# Task
Take every line from the data that has the word "result" in it.

§

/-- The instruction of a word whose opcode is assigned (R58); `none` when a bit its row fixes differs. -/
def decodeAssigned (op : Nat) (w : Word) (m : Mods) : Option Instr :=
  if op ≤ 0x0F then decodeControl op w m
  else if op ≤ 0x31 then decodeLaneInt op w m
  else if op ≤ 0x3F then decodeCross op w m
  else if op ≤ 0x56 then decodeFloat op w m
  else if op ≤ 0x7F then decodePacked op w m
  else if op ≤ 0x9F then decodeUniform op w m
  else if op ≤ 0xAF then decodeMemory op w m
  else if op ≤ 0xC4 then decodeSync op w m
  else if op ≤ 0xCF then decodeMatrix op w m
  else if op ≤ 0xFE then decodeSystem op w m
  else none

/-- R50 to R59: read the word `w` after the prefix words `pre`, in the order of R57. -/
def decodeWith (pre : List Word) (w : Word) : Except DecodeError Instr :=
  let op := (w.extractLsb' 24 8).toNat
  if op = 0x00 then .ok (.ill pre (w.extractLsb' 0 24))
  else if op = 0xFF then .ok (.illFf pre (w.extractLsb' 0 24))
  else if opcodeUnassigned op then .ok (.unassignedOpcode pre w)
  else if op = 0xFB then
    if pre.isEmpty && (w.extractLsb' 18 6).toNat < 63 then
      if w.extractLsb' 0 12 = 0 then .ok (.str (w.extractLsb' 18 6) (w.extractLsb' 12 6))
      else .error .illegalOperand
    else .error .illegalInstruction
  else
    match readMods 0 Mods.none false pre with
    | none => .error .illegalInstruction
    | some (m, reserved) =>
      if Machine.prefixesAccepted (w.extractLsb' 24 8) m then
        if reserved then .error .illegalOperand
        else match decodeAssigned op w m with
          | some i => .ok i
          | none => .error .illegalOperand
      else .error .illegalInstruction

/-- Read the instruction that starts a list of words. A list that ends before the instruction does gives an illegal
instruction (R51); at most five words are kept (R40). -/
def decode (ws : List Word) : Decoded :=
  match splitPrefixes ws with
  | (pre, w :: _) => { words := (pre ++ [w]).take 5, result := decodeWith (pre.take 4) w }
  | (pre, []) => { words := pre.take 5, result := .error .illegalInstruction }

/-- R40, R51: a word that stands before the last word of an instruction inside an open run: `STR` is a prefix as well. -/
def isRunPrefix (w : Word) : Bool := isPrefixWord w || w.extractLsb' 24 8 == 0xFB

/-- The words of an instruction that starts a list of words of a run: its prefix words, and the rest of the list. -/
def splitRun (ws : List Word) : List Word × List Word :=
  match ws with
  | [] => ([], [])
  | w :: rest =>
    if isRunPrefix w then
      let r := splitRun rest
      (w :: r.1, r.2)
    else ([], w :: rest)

§

# The completed task
  | (pre, w :: _) => { words := (pre ++ [w]).take 5, result := decodeWith (pre.take 4) w }
  | (pre, []) => { words := pre.take 5, result := .error .illegalInstruction }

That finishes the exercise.